I ricorrenti lamentano l’illegittimità del provvedimento impugnato in quanto non darebbe conto, tra l’altro, del grado di coinvolgimento dei minori nei disordini avvenuti durante un incontro di calcio e sulla base dei quali è scaturito il DASPO;
- si è costituito in giudizio il Ministero dell’Interno depositando documentazione;
- con ordinanza di questo Tar n.-OMISSIS- è stata respinta la richiesta di misure cautelari in quanto ritenuti non sussistenti i relativi presupposti;
- all’udienza pubblica del giorno 5 dicembre 2024, uditi i difensori delle parti presenti, come specificato nel verbale, il Presidente ha dato avviso, ex art 73 co. 3 c.p.a., di possibile improcedibilità del ricorso per sopravvenuta carenza di interesse stante l'esaurimento degli effetti del provvedimento e la causa è stata posta in decisione;
Rilevato che:
- la misura, disposta per entrambi i destinatari sopra rappresentati, aveva una durata di anni uno dalla notifica del provvedimento di DASPO ai rispettivi genitori esercenti la potestà e che, pertanto, è scaduta nel febbraio 2024;
- a fronte della predetta cessazione degli effetti il Collegio rileva la sopravvenuta carenza di interesse alla decisione, per un fattore esterno oggettivo;
- né può ritenersi sussistente un interesse residuale delle parti ricorrenti allo scrutinio di legittimità del provvedimento impugnato, da far valere in un’ottica risarcitoria, dato che nessuna domanda di risarcimento danni è stata avanzata, né prospettata.
Ritenuto, pertanto, che:
- il ricorso deve essere dichiarato improcedibile per sopravvenuta carenza di interesse;
- quanto alle spese di giudizio, le stesse possono essere compensate stante che l’Amministrazione resistente non ha svolto specifiche difese e si è limitata a produrre documentazione.
P.Q.M.
Il Tribunale Amministrativo Regionale per la Sicilia, Sezione Quarta, definitivamente pronunciando sul ricorso, come in epigrafe proposto, lo dichiara improcedibile per sopravvenuta carenza di interesse.

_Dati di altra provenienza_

-- ==== Sys2Proof/Laws/Talk.lean ====
section
/-! SUPPORT. What raising an event and queuing a reply can do: `talked` says which parts of the device may change, `RegsKeep []`
that no register but the counts of dropped messages does. -/
namespace Sys2Proof.Machine
open Sys2Proof.Safety

/-- The two halves of what talking leaves alone. -/
def Talks (d t : Dev) : Prop := t = talked d t ∧ RegsKeep [] d t

theorem Talks.refl (d : Dev) : Talks d d := ⟨rfl, fun _ _ _ => rfl⟩

theorem Talks.trans {a b c : Dev} (h : Talks a b) (k : Talks b c) : Talks a c := by
  refine ⟨?_, fun f h1 h2 => (k.2 f h1 h2).trans (h.2 f h1 h2)⟩
  rw [k.1, h.1]; rfl

theorem regsKeep_refl (ks : List Nat) (d : Dev) : RegsKeep ks d d := fun _ _ _ => rfl

theorem regsKeep_trans {ks : List Nat} {a b c : Dev} (h : RegsKeep ks a b) (k : RegsKeep ks b c) : RegsKeep ks a c :=
  fun f h1 h2 => (k f h1 h2).trans (h f h1 h2)

theorem regsKeep_mono {ks ls : List Nat} {a b : Dev} (h : RegsKeep ks a b) (sub : ∀ k ∈ ks, k ∈ ls) : RegsKeep ls a b :=
  fun f h1 h2 => h f (fun m => h1 (sub _ m)) h2

theorem Talks.keep {a b : Dev} (h : Talks a b) (ks : List Nat) : RegsKeep ks a b := regsKeep_mono h.2 (by simp)

/-- A set of a named field keeps every other. -/
theorem regsKeep_set (d : Dev) (f : Fld) (v : Nat) : RegsKeep [f.key] d (d.set f v) := by
  intro g h _
  exact Dev.get_set_ne d (by simpa using h) v

/-- A count of messages set. -/
theorem talks_set {f : Fld} (h : countsTalk f.key) (d : Dev) (v : Nat) : Talks d (d.set f v) :=
  ⟨rfl, fun g _ k => Dev.get_set_ne d (f := f) (g := g) (fun e => k (e ▸ h)) v⟩

theorem talks_evtDropped (d : Dev) (v : Nat) : Talks d (d.set Reg.HR_DROP_STATS_EVT_DROPPED v) := talks_set (Or.inl (Or.inl rfl)) d v
theorem talks_lnDropped (d : Dev) {l : Nat} (h : l < 64) (v : Nat) : Talks d (d.set (Reg.LN_MG_STATS_DROPPED l) v) :=
  talks_set (Or.inr ⟨l, h, Or.inl rfl⟩) d v
theorem talks_lnBusy (d : Dev) {l : Nat} (h : l < 64) (v : Nat) : Talks d (d.set (Reg.LN_MG_STATS_BUSY l) v) :=
  talks_set (Or.inr ⟨l, h, Or.inr (Or.inl rfl)⟩) d v
theorem talks_lnRefused (d : Dev) {l : Nat} (h : l < 64) (v : Nat) : Talks d (d.set (Reg.LN_MG_STATS_REFUSED l) v) :=
  talks_set (Or.inr ⟨l, h, Or.inr (Or.inr rfl)⟩) d v

theorem talks_setRing (d : Dev) (r : Nat) (x : Ring) : Talks d (d.setRing r x) := ⟨rfl, fun _ _ _ => rfl⟩
theorem talks_setLane (d : Dev) (l : Nat) (x : Lane) : Talks d (d.setLane l x) := ⟨rfl, fun _ _ _ => rfl⟩

/-- A ring changed, its pages counted. -/
theorem talks_putRing (d : Dev) (r : Nat) (x : Ring) : Talks d (d.putRing r x) :=
  ((talks_setRing d r x).trans (talks_set (Or.inl (Or.inr (Or.inl rfl))) _ _)).trans (talks_set (Or.inl (Or.inr (Or.inr rfl))) _ _)

/-- The upward lane is an uplink of the role, so a lane the device has. -/
theorem upLane_lt {d : Dev} {l : Nat} (h : d.upLane = some l) : l < 64 := by
  have up : ∀ k, d.role.isUp k = true → k < 64 := by
    intro k hk
    cases r : d.role <;> simp [Role.isUp, Role.uplinks, r] at hk <;> omega
  unfold Dev.upLane at h
  dsimp only at h
  split at h
  · cases h; rename_i c; simp only [Bool.and_eq_true] at c; exact up _ c.1.2
  · split at h
    · cases h; rename_i c; simp only [Bool.and_eq_true] at c; exact up _ c.2
    · have m := List.mem_of_mem_head? (Option.mem_def.mpr h)
      simp only [Dev.maskedUplinks, List.mem_map, List.mem_filter] at m
      obtain ⟨p, ⟨hp, -⟩, rfl⟩ := m
      exact up _ (by simpa [Role.isUp] using (List.mem_zipIdx' hp).2 ▸ List.getElem_mem _)

theorem postUp_talks (d : Dev) (m : Msg) : Talks d (d.postUp m) := by
  unfold Dev.postUp
  split
  · exact ⟨rfl, fun _ _ _ => rfl⟩
  · split
    · exact talks_lnDropped d (upLane_lt ‹_›) _
    · exact Talks.refl d

theorem postLane_talks (d : Dev) (l : Nat) (m : Msg) : Talks d (d.postLane l m) := by
  unfold Dev.postLane Dev.countLane
  split
  · exact talks_setLane d l _
  · split
    · exact talks_lnDropped d (by omega) _
    · exact Talks.refl d

theorem toEventRing_talks (d : Dev) (r : Nat) (ws : List Nat) : Talks d (d.toEventRing r ws) := by
  unfold Dev.toEventRing
  dsimp only
  split
  · split
    · exact talks_putRing d r _
    · exact (talks_setRing d r _).trans (talks_evtDropped _ _)
  · exact talks_evtDropped _ _

/-- Raising an event only talks. -/
theorem raise_talks (d : Dev) (cls code : Nat) (data : List Nat) : Talks d (d.raise cls code data) := by
  unfold Dev.raise
  split
  · exact toEventRing_talks d _ _
  · exact Talks.refl d
  · exact Talks.trans (b := { d with mg := { d.mg with msgSeq := (d.mg.msgSeq + 1) % 2 ^ 32 } }) ⟨rfl, fun _ _ _ => rfl⟩
      (postUp_talks _ _)

theorem raiseOpen_talks (d : Dev) (cls cause : Nat) (data : List Nat) : Talks d (d.raiseOpen cls cause data) :=
  raise_talks d _ _ _

/-- Replying only talks. -/
theorem reply_talks (d : Dev) (c : Cmd) (status : Nat) (data : List Nat) : Talks d (d.reply c status data) := by
  unfold Dev.reply
  dsimp only
  split
  · exact toEventRing_talks d _ _
  · exact postUp_talks d _
  · exact postLane_talks d _ _
  · exact Talks.refl d

theorem notPermitted_talks (d : Dev) (c : Cmd) : Talks d (d.notPermitted c) := by
  have refused (e : Dev) (h : Talks d e) : Talks d (e.countLane Reg.LN_MG_STATS_REFUSED c.port) := by
    unfold Dev.countLane
    split
    · exact h.trans (talks_lnRefused _ (by omega) _)
    · exact h
  unfold Dev.notPermitted
  split
  · exact refused _ (reply_talks d c _ _)
  · exact refused _ (reply_talks d c _ _)
  · exact reply_talks d c _ _

theorem busyAt_talks (d : Dev) (c : Cmd) (retry full : Nat) : Talks d (d.busyAt c retry full) := by
  unfold Dev.busyAt
  dsimp only
  split
  · exact toEventRing_talks d _ _
  · exact Talks.refl d
  · have h := postLane_talks d c.port ⟨2, c.origin, c.ring, c.seq, wordsOf (d.replyDesc c 9 [(d.fi + retry) % 2 ^ 32, full]), 63, 0⟩
    unfold Dev.countLane
    split
    · exact h.trans (talks_lnBusy _ (by omega) _)
    · exact h

/-! ### Per field: what talking leaves alone -/

/-- Two devices with the same fields are the same. -/
theorem dev_eq {a b : Dev} (h : a.free = b.free ∧ a.out = b.out ∧ a.boot = b.boot ∧ a.regs = b.regs ∧ a.force = b.force ∧ a.queue = b.queue ∧ a.pins = b.pins ∧ a.hm = b.hm ∧ a.ledger = b.ledger ∧ a.ldgWeak = b.ldgWeak ∧ a.tm = b.tm ∧ a.acq = b.acq ∧ a.rcd = b.rcd ∧ a.lanes = b.lanes ∧ a.mrg = b.mrg ∧ a.cross = b.cross ∧ a.flt = b.flt ∧ a.hk = b.hk ∧ a.pw = b.pw ∧ a.mg.ownQ = b.mg.ownQ ∧ a.mg.msgSeq = b.mg.msgSeq ∧ a.mg.seen = b.mg.seen ∧ a.mg.execN = b.mg.execN ∧ a.mg.upRot = b.mg.upRot ∧ a.mg.rotPort = b.mg.rotPort ∧ a.mg.attest = b.mg.attest ∧ a.mg.renumUntil = b.mg.renumUntil ∧ a.hr.rings = b.hr.rings ∧ a.hr.ringOp = b.hr.ringOp ∧ a.hr.sweepOut = b.hr.sweepOut ∧ a.hr.lastByte = b.hr.lastByte ∧ a.hr.lines = b.hr.lines ∧ a.hr.reread = b.hr.reread ∧ a.hr.rrRing = b.hr.rrRing ∧ a.hr.outst = b.hr.outst ∧ a.hr.dead = b.hr.dead ∧ a.hr.vecPend = b.hr.vecPend ∧ a.hr.vecLast = b.hr.vecLast ∧ a.hr.msix = b.hr.msix ∧ a.hr.skipEvt = b.hr.skipEvt ∧ a.hr.width = b.hr.width ∧ a.hr.everUp = b.hr.everUp ∧ a.hr.trained = b.hr.trained ∧ a.hr.payload = b.hr.payload ∧ a.hr.readReq = b.hr.readReq ∧ a.hr.bar0 = b.hr.bar0 ∧ a.hr.msixOn = b.hr.msixOn ∧ a.hr.msixMask = b.hr.msixMask ∧ a.hr.msixDue = b.hr.msixDue ∧ a.hr.lossWait = b.hr.lossWait) : a = b := by
  obtain ⟨h0, h1, h2, h3, h4, h5, h6, h7, h8, h9, h10, h11, h12, h13, h14, h15, h16, h17, h18, h19, h20, h21, h22, h23, h24, h25, h26, h27, h28, h29, h30, h31, h32, h33, h34, h35, h36, h37, h38, h39, h40, h41, h42, h43, h44, h45, h46, h47, h48, h49⟩ := h
  have hm : a.mg = b.mg := by
    cases ha : a.mg; cases hb : b.mg; simp_all
  have hh : a.hr = b.hr := by
    cases ha : a.hr; cases hb : b.hr; simp_all
  cases a; cases b; simp_all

Compensa tra le parti le spese di giudizio.
Ordina che la presente sentenza sia eseguita dall'autorità amministrativa.
Ritenuto che sussistano i presupposti di cui all’articolo 52, commi 1, 2 e 5, del decreto legislativo 30 giugno 2003, n. 196 e dell’articolo 6, paragrafo 1, lettera f), del Regolamento (UE) 2016/679 del Parlamento europeo e del Consiglio del 27 aprile 2016, manda alla Segreteria di procedere, in qualsiasi ipotesi di riproduzione e diffusione del presente provvedimento, all’oscuramento delle generalità dei minori, dei soggetti esercenti la responsabilità genitoriale o la tutela e di ogni altro dato idoneo ad identificare i medesimi interessati ivi citati.
Così deciso in Palermo nella camera di consiglio del giorno 5 dicembre 2024 con l'intervento dei magistrati:
Francesco Bruno, Presidente
Anna Pignataro, Consigliere
Annalisa Stefanelli, Referendario, Estensore
| L'ESTENSORE | IL PRESIDENTE |
| Annalisa Stefanelli | Francesco Bruno |
IL SEGRETARIO
In caso di diffusione omettere le generalità e gli altri dati identificativi dei soggetti interessati nei termini indicati.